📡 Media Signals
Media signals are the raw inputs that adapters convert into the Media Substrate Vector:
[S, D, A, N, T]
These signals come from diverse sources—text streams, platform metrics, distribution graphs, narrative structures, and temporal patterns. The MSM treats all of them as structural data, not content or ideology. This file defines the categories of signals the MSM can ingest and how they map to the five substrate axes.
🛰 Signal Integrity Signals (S)#
Signal Integrity reflects the fidelity and reliability of information as it moves through the ecosystem. Relevant raw signals include:
- Noise levels (linguistic noise, platform noise, compression artifacts)
- Verification density (fact‑checks, citations, cross‑references)
- Redundancy (multiple independent confirmations)
- Distortion patterns (algorithmic reshaping, editorial filtering)
- Compression ratios (summaries, truncation, clipping)
- Error rates (misquotes, mislinks, broken chains of reference)
These signals allow adapters to estimate how well meaning can be preserved across propagation.
🌐 Distribution Topology Signals (D)#
Distribution Topology describes the structural shape of information flow. Relevant raw signals include:
- Graph connectivity (degree, clustering, modularity)
- Centralization metrics (hub dominance, bottlenecks)
- Silo boundaries (community partitions, echo chambers)
- Cross‑talk frequency (inter‑cluster edges)
- Flow velocity (how quickly information moves across the graph)
- Redirection patterns (retweets, shares, reposts, link chains)
These signals allow adapters to map the topology of the media environment.
⚡ Attention Dynamics Signals (A)#
Attention Dynamics represent the energy of the system. Relevant raw signals include:
- Engagement spikes (likes, shares, comments, watch time)
- Volatility (variance in attention over time)
- Concentration (how tightly attention pools around topics)
- Decay curves (how quickly attention dissipates)
- Cascade signatures (rapid amplification events)
- Saturation (attention overload or burnout)
These signals allow adapters to quantify attention as a structural force.
🧩 Narrative Coherence Signals (N)#
Narrative Coherence measures the stability and interpretability of meaning. Relevant raw signals include:
- Semantic alignment (topic similarity, shared frames)
- Conflict markers (contradictions, incompatible claims)
- Drift indicators (shifts in framing or terminology)
- Fragmentation (divergence across communities)
- Narrative half‑life (persistence of storylines)
- Interpretability (clarity, consistency, legibility)
These signals allow adapters to detect whether narratives are stable, plural, conflicting, or collapsing.
⏱ Temporal Cadence Signals (T)#
Temporal Cadence captures the speed and decay pressure of the media environment. Relevant raw signals include:
- Update frequency (posts per minute/hour/day)
- Acceleration (increasing posting or engagement rates)
- Refresh pressure (demand for constant novelty)
- Persistence (how long items remain visible or relevant)
- Compression (shrinking half‑life of information)
- Burstiness (irregular temporal clustering)
These signals allow adapters to measure how fast the system is moving and how much strain cadence is placing on signal and narrative.
🧬 Cross‑Axis Composite Signals#
Some raw signals map to multiple axes simultaneously. These composites are especially important for invariant evaluation.
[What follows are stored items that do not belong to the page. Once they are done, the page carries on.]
/-- SEAL_SCAN (05 R170): the taster reads the next codeword of the oldest plane block that waits for its seal scan, at the
levels of bucket 0. -/
def execSealScan (s : State) : Host.Outcome State Fault Refusal :=
  if s.unclocked then .next s else
  if !s.tasterRuns then .next s
  else match s.upk.sealQueue with
    | [] => .next s
    | (x, _) :: rest =>
      let k := s.upk.seals.getD x 0
      let done := { s with upk := { s.upk with sealQueue := rest } }
      if 4 * (s.blk x).cursor ≤ k then .next (done.settleSeals x)
      else
        let a := saOf (x / 81920) (x / 8192 % 10) (x / 4 % 2048) (k / 4) (x % 4) (k % 4 * 16)
        let t := if 4 * (s.blk x).cursor = k + 1 then done else s
        .next ((({ t with upk := { t.upk with seals := t.upk.seals.put x (k + 1) } }).request .read a .taster .taster
          (.seal x)).tally (.plain 0x032) 1)

/-! ### Mailbox commands (R228 to R230) -/

/-- The burner with the fewest spares, and how many. -/
def State.fewestSpares (s : State) : Nat × Nat :=
  s.liveBurners.foldl (fun m b => if s.spareCount b < m.2 then (b, s.spareCount b) else m)
    (s.liveBurners.headD 0, s.spareCount (s.liveBurners.headD 0))

/-- Write amplification × 100 over the last 60 s (R213): the slices programmed in the host and upkeep streams, pads and folded copies
with them, over the slices of hosts and whisks among them. -/
def State.writeAmp (s : State) : Nat :=
  let xs := s.upk.wa.filter (fun e => decide (s.now < e.1 + 60 * Config.sec))
  let host := (xs.map (fun e => e.2.2)).sum
  if host = 0 then 100 else (xs.map (fun e => e.2.1)).sum * 100 / host

/-- Patrol progress in percent. -/
def State.patrolPct (s : State) : Nat := min 100 (s.upk.patrolStripe * 100 / max 1 (ringFirst s.dieCount))

/-- A flag as the bit `i` of a number. -/
def flag (b : Bool) (i : Nat) : Nat := if b then 2 ^ i else 0

/-- UPKEEP_STATUS (R228): C060h. -/
def execUpkeepStatus (p : Path) (s : State) : Host.Outcome State Fault Refusal :=
  .next (s.command p 0xC060 ownerOnly (fun s =>
    let f := s.freeStripes
    let sp := s.fewestSpares
    let r := s.resetRange
    let bits := flag s.upk.victim.isSome 0 + flag (decide (f ≤ s.liveFld .upk 0x44 31 16)) 1 + flag s.upk.capAlert 2 +
      flag s.upk.pantry 3 + flag s.upk.governedLast 4 + flag (decide (s.upk.rebuildState ≠ 0)) 5 + flag s.upk.catchup 6 +
      flag s.upk.spareLow 7
    s.reply p 0xC060 rcOk (leBytes 4 f ++ leBytes 4 (floorOf s.dieCount) ++ leBytes 1 bits ++ leBytes 1 sp.1 ++
      leBytes 2 sp.2 ++ leBytes 2 (sat 16 s.writeAmp) ++ leBytes 2 s.patrolPct ++ leBytes 4 r.1 ++ leBytes 4 r.2 ++
      leBytes 4 s.upk.driftClk.toNat ++ leBytes 4 s.upk.withdrawn)))

/-- REBUILD_STATUS (R229): C062h. -/
def execRebuildStatus (p : Path) (s : State) : Host.Outcome State Fault Refusal :=
  .next (s.command p 0xC062 ownerOnly (fun s =>
    s.reply p 0xC062 rcOk (leBytes 1 s.upk.rebuildState ++ leBytes 1 (bitsSet 32 s.upk.retiredMask.toNat).length ++
      leBytes 1 s.upk.lastRetired ++ leBytes 1 0 ++ leBytes 4 s.upk.rebuildLeft ++ leBytes 8 s.upk.rebuildBytes)))

/-- RETIRE_BURNER (R229): C061h retires a burner or refuses it, by the first of the refusals 3, 1, 2, 4; a started one
completes when its forced checkpoint is durable. A burner beyond 31 is no burner. -/
def execRetireBurner (p : Path) (b : Byte) (s : State) : Host.Outcome State Fault Refusal :=
  .next (s.command p 0xC061 ownerOnly (fun s =>
    let b := b.toNat
    if 32 ≤ b then s.fail p 0xC061 rcInvalid
    else if bitOf s.upk.retiredMask b then s.outcome p 0xC061 3
    else if 2 ≤ (bitsSet 32 s.upk.retiredMask.toNat).length then s.outcome p 0xC061 1
    else if s.upk.rebuildState ≠ 0 then s.outcome p 0xC061 2
    else if s.tooManyLost (fun _ x => decide (x = b)) then s.outcome p 0xC061 4
    else
      let t := s.startRun p 0xC061 [s.siv.ckptNum + 1] []
      (t.retireBurner b).noteRetire ⟨0, 2, b⟩ 1))

/-- RETIRE_DIE (R230): C063h retires a die or refuses it, by the first of the refusals 4, 2, 1, 3. -/
def execRetireDie (p : Path) (b ce : Byte) (s : State) : Host.Outcome State Fault Refusal :=
  .next (s.command p 0xC063 ownerOnly (fun s =>
    let b := b.toNat
    let ce := ce.toNat
    if 32 ≤ b then s.fail p 0xC063 rcInvalid
    else if s.dieCount ≤ ce then s.outcome p 0xC063 4
    else if bitOf s.upk.retiredMask b then s.outcome p 0xC063 2
    else if (s.die b ce).retired || (s.die b ce).failed then s.outcome p 0xC063 1
    else if s.tooManyLost (fun S x => decide (x = b) && decide (s.stripeCe S = ce)) then s.outcome p 0xC063 3
    else
      let t := s.startRun p 0xC063 [s.siv.ckptNum + 1] []
      let t := (t.retireDie b ce).noteRetire ⟨0, 1, dieId b ce⟩ 1
      if max 1 (t.liveFld .flt 0x44 11 8) ≤ t.retiredDies b then t.decideBurner ⟨0, 1, dieId b ce⟩ b else t))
- Virality signatures → A + D + T
- Misinformation patterns → S + N
- Outrage cycles → A + N + T
- Silo hardening → D + N
- Epistemic decay → S + T
- Narrative churn → N + T + A
Adapters may use composite signals to improve vector accuracy without interpreting content.
🧱 Signal Normalization#
All raw signals must be normalized to the range 0.0–1.0 before being mapped to the substrate. Normalization strategies include:
- Min‑max scaling
- Log scaling for heavy‑tailed distributions
- Z‑score normalization for volatility metrics
- Temporal smoothing for cadence and attention
- Graph‑based normalization for topology metrics
Normalization ensures that all adapters produce comparable vectors regardless of input type.
📚 Signal Summary#
Media signals fall into five structural categories:
- Signal Integrity — fidelity and noise
- Distribution Topology — flow and structure
- Attention Dynamics — energy and volatility
- Narrative Coherence — meaning and stability
- Temporal Cadence — speed and decay pressure
These signals form the raw material that adapters convert into the MSM’s structural primitives.